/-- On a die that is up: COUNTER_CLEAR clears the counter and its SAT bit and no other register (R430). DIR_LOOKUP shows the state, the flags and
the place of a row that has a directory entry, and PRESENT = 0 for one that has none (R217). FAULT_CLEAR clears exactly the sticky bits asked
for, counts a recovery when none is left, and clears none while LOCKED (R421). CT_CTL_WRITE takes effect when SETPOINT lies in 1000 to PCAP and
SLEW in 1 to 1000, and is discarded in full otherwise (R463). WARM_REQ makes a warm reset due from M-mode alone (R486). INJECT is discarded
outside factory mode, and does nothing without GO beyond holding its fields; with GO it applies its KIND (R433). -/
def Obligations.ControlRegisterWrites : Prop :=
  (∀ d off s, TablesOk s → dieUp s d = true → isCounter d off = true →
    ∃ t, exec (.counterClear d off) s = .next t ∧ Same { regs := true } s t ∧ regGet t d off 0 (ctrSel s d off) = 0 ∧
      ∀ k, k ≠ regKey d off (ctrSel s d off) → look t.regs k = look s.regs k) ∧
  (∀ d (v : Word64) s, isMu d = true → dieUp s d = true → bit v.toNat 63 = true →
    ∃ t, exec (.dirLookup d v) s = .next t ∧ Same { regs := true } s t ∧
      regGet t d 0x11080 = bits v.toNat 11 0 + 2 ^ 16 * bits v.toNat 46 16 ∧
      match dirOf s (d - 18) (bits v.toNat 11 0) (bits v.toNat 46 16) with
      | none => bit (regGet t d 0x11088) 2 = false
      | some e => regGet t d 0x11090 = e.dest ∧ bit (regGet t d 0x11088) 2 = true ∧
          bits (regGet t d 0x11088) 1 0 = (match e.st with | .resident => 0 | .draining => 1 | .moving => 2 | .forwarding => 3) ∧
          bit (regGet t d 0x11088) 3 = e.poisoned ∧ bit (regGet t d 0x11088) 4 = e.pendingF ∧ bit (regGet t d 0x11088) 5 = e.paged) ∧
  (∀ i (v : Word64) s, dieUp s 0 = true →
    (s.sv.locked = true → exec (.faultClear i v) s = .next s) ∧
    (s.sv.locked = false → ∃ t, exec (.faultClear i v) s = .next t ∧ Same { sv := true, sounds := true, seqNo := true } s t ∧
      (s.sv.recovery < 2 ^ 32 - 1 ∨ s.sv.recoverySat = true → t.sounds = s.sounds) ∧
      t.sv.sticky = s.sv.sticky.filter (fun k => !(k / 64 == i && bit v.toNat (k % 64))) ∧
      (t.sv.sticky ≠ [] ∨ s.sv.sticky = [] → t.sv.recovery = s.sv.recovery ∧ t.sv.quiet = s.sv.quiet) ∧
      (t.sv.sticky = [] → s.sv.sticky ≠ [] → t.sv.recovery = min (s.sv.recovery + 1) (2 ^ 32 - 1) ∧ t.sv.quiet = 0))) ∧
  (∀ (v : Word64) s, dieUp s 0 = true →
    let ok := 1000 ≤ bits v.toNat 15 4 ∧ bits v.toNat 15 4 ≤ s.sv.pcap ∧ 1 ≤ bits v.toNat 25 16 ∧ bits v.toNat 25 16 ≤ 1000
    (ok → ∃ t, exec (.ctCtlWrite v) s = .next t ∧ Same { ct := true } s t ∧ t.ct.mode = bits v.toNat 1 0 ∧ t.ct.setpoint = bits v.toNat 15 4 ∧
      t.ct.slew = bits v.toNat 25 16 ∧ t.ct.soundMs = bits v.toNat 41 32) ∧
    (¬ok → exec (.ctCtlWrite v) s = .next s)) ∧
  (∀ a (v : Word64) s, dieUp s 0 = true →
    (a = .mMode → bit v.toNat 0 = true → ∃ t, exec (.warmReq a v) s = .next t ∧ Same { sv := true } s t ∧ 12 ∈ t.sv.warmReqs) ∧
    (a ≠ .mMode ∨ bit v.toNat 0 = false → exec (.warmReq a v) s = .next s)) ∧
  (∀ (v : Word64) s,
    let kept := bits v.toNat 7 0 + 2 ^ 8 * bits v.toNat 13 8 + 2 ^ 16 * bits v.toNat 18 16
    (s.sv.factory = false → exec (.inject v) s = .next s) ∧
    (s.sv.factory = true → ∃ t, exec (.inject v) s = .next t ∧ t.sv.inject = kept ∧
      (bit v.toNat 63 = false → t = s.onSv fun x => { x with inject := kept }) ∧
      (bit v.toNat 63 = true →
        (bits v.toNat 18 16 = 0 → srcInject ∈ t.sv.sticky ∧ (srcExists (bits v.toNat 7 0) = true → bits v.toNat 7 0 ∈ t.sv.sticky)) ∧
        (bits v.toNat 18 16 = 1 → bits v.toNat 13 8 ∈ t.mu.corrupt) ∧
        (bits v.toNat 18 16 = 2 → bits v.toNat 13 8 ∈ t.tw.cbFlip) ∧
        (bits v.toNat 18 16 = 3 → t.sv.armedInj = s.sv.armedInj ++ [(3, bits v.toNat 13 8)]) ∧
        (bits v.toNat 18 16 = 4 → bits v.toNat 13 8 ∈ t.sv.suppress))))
---
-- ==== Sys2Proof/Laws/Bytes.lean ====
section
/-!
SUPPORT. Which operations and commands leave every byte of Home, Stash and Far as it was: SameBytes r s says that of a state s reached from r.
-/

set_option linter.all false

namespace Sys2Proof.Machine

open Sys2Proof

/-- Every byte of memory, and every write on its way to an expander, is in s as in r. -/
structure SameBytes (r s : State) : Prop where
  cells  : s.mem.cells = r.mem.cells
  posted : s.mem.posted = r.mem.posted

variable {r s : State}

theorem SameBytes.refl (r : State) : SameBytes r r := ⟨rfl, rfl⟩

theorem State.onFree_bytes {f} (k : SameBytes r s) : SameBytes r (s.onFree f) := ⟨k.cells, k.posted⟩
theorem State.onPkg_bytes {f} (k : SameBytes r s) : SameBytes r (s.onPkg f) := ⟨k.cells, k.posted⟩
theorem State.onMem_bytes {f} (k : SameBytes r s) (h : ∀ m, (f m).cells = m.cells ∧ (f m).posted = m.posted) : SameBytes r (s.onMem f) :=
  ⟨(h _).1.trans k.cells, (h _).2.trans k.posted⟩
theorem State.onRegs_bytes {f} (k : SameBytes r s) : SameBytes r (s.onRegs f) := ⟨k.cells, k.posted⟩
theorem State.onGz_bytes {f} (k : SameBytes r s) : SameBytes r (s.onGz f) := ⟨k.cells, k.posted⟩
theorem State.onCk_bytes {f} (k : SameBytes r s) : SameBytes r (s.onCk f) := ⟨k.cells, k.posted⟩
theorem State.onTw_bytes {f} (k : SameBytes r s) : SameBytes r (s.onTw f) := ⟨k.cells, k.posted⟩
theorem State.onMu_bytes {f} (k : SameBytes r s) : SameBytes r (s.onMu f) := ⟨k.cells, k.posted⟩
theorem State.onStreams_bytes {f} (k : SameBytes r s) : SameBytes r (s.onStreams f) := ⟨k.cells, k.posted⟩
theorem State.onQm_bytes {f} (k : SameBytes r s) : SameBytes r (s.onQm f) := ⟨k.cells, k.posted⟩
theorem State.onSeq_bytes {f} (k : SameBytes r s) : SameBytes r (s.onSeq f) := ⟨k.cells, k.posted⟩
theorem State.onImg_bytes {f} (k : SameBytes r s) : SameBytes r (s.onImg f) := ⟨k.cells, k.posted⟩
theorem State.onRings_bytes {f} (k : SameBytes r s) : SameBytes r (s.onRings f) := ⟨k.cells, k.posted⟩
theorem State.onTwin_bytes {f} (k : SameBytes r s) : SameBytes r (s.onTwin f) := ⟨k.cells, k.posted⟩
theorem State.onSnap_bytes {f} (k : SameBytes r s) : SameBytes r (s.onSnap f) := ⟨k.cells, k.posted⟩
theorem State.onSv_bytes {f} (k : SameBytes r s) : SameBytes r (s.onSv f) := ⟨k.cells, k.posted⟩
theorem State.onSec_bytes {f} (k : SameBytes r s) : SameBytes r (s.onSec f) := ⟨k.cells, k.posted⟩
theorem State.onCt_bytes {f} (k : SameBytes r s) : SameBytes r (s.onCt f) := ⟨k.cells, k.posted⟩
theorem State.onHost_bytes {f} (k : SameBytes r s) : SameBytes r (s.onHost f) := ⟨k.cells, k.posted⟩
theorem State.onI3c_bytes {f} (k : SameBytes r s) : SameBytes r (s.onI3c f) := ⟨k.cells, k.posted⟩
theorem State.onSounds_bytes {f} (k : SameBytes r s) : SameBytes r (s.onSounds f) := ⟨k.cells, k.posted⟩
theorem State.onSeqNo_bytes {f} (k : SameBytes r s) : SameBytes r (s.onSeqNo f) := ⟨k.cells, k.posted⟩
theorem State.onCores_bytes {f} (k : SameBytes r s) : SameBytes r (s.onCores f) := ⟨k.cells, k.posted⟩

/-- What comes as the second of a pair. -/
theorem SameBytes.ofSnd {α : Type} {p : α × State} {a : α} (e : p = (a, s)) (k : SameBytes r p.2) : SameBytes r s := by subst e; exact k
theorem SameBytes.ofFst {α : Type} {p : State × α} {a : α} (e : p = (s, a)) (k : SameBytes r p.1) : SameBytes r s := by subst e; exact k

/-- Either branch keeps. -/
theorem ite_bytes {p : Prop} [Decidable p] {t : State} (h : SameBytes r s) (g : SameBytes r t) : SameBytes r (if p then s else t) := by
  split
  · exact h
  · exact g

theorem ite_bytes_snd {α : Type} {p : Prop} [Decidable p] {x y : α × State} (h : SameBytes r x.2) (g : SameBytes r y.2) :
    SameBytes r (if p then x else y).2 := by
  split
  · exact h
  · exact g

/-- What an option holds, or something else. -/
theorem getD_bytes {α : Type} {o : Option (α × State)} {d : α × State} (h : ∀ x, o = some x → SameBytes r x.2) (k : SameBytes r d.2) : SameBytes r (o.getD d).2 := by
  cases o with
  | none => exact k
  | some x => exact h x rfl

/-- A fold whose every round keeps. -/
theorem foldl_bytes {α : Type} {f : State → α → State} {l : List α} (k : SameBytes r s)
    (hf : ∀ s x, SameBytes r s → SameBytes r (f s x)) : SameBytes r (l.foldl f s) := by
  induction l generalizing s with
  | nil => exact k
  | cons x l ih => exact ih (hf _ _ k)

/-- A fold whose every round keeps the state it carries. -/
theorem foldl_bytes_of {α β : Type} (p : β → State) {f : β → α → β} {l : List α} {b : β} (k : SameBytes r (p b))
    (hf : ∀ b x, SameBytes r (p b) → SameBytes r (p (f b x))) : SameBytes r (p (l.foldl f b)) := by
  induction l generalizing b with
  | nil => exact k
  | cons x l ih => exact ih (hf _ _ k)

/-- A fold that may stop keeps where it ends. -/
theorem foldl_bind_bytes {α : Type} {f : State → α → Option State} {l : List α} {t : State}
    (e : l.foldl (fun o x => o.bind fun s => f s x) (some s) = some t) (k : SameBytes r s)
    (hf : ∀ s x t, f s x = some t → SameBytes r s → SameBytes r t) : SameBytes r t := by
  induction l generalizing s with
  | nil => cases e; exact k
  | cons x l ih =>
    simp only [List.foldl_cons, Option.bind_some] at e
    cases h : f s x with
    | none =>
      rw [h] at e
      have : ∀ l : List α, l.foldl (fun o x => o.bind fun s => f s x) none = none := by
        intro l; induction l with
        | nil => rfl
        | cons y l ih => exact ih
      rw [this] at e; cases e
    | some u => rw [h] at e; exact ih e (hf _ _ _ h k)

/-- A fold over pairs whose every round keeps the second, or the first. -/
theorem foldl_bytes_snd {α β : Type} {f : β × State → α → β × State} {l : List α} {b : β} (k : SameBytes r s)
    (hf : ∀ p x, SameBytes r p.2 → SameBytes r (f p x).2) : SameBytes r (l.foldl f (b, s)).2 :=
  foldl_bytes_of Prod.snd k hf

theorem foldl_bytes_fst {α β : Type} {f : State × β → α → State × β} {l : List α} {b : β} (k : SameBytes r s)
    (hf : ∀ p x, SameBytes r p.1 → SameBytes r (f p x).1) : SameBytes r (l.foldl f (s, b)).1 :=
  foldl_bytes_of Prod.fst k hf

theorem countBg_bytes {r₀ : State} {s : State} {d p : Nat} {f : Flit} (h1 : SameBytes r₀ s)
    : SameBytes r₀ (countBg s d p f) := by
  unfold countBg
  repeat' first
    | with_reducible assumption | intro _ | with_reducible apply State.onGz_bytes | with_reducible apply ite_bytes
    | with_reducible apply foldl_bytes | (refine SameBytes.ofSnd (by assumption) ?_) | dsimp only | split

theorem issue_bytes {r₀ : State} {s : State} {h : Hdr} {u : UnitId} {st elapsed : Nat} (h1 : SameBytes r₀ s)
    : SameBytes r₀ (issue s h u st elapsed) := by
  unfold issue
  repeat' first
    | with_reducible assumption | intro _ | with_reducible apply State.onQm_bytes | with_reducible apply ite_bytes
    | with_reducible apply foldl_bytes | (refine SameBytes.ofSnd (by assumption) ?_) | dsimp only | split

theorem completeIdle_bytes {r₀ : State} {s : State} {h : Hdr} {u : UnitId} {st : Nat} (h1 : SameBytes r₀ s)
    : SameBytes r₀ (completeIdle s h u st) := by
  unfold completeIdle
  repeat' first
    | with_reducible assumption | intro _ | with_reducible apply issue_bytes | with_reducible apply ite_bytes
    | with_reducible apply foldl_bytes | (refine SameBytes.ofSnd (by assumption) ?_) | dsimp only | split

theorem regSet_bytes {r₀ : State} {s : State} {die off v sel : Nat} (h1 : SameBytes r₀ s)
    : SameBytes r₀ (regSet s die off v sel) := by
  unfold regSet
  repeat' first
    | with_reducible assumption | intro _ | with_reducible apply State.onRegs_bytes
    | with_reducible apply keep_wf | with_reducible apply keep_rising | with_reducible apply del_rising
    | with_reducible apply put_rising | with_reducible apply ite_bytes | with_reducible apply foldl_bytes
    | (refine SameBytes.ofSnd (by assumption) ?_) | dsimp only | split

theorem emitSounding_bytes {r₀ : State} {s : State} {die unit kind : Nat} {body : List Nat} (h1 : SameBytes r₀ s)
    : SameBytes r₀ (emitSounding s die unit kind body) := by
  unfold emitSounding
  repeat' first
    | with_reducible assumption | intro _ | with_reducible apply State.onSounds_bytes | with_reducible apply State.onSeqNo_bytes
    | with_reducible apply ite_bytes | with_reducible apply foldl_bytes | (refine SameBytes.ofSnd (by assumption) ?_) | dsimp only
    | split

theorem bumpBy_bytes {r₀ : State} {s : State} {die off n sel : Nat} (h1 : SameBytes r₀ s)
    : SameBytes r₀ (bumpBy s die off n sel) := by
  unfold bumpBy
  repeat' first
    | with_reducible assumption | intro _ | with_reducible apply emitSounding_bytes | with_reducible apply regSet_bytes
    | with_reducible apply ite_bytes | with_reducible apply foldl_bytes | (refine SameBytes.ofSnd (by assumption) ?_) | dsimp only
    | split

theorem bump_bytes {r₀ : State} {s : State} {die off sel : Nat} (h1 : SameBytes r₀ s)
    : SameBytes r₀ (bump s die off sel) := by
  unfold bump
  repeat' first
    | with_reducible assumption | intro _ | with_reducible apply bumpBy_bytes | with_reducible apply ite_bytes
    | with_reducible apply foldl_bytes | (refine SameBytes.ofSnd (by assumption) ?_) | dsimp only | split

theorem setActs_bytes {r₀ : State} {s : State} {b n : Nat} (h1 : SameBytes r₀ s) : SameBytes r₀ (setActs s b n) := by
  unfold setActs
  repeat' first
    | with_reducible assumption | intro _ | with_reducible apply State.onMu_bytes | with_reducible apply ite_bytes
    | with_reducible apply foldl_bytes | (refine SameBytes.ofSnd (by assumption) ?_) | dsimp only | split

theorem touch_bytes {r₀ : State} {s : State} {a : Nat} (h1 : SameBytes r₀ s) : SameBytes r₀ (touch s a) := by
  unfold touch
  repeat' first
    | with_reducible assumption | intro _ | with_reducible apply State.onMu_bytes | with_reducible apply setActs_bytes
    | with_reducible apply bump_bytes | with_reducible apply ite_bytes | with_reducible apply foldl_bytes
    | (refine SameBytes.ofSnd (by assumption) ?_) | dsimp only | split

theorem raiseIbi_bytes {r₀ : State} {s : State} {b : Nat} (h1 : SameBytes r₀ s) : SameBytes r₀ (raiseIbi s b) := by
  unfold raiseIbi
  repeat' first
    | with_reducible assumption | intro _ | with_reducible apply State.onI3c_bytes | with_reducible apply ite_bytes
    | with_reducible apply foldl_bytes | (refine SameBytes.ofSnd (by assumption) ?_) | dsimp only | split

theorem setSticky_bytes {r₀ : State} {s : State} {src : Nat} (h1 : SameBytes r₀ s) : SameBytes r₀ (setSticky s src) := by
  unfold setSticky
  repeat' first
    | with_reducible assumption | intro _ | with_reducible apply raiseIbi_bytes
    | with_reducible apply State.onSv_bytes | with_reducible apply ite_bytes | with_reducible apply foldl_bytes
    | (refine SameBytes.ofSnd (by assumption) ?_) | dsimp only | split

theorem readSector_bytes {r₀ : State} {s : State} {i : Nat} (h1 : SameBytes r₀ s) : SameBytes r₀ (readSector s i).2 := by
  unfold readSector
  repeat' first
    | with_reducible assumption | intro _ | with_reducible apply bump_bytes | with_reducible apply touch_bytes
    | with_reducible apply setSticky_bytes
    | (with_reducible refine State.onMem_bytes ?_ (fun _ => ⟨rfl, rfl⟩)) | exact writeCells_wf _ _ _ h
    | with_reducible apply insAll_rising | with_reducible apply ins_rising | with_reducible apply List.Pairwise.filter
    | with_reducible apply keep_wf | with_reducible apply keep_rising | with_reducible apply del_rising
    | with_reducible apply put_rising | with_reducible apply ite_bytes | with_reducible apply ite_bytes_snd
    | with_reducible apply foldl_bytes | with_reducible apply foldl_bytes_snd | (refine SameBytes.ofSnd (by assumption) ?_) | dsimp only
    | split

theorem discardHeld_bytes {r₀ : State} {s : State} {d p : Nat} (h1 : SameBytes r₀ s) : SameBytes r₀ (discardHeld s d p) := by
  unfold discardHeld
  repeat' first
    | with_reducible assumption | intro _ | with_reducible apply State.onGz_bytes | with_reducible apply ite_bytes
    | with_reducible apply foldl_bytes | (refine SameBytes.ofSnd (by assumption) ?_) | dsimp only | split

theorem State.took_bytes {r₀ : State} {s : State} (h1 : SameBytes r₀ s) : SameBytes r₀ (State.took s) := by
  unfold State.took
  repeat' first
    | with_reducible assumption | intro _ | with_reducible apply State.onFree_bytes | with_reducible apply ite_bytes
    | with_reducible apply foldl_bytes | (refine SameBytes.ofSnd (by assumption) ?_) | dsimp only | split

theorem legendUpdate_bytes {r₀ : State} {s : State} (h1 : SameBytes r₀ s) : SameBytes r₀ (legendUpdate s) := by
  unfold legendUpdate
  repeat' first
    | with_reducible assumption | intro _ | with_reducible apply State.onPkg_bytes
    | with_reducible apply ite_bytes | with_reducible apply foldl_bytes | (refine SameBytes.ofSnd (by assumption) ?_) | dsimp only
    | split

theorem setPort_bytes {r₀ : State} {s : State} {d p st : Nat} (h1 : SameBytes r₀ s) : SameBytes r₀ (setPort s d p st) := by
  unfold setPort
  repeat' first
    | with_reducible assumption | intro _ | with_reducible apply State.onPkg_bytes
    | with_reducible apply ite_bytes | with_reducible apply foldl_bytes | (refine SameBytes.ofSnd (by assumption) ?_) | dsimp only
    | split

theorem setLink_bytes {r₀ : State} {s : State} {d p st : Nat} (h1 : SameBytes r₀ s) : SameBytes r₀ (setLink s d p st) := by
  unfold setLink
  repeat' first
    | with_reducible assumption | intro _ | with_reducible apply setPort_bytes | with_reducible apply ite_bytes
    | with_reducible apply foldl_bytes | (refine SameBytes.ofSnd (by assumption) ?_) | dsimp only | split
---
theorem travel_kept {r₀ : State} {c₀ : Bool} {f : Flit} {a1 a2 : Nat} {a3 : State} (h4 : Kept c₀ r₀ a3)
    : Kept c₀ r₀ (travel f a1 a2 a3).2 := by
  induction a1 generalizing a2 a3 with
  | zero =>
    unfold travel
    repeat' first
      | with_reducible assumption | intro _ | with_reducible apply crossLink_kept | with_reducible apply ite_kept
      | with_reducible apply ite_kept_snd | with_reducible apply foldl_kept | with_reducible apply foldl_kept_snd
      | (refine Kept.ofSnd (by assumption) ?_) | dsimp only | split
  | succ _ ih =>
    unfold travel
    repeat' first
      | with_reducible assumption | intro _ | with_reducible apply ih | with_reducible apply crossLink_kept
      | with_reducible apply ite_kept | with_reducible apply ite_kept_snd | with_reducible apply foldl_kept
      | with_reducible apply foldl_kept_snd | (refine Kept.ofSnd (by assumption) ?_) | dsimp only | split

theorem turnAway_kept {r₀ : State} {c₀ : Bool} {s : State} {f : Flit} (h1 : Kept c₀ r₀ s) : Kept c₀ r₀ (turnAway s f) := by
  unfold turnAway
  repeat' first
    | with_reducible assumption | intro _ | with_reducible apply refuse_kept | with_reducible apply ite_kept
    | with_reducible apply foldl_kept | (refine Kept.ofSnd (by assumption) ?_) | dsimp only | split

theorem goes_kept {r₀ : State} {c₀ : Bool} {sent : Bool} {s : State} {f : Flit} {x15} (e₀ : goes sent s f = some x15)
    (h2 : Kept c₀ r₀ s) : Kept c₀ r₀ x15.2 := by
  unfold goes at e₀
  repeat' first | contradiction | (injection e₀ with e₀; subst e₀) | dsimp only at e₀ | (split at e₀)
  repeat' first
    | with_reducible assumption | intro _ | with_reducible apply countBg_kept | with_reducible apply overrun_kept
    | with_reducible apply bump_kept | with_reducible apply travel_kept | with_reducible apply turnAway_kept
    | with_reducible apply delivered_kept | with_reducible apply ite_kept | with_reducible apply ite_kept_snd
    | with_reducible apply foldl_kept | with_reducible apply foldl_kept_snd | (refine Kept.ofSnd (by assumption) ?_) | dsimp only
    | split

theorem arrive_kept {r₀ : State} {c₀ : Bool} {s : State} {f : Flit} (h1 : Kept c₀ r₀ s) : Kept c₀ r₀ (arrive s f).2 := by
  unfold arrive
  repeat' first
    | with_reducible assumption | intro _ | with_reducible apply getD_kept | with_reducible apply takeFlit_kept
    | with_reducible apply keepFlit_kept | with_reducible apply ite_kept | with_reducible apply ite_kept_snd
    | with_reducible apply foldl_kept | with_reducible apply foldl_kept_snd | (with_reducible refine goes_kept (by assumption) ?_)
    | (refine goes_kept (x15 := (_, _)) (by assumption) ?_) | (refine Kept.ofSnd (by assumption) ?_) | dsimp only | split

→ PROBLEM REQUIREMENTS
Within the records above, count the lines that hold the word "arrive" and give only that number.

→ RESULT
2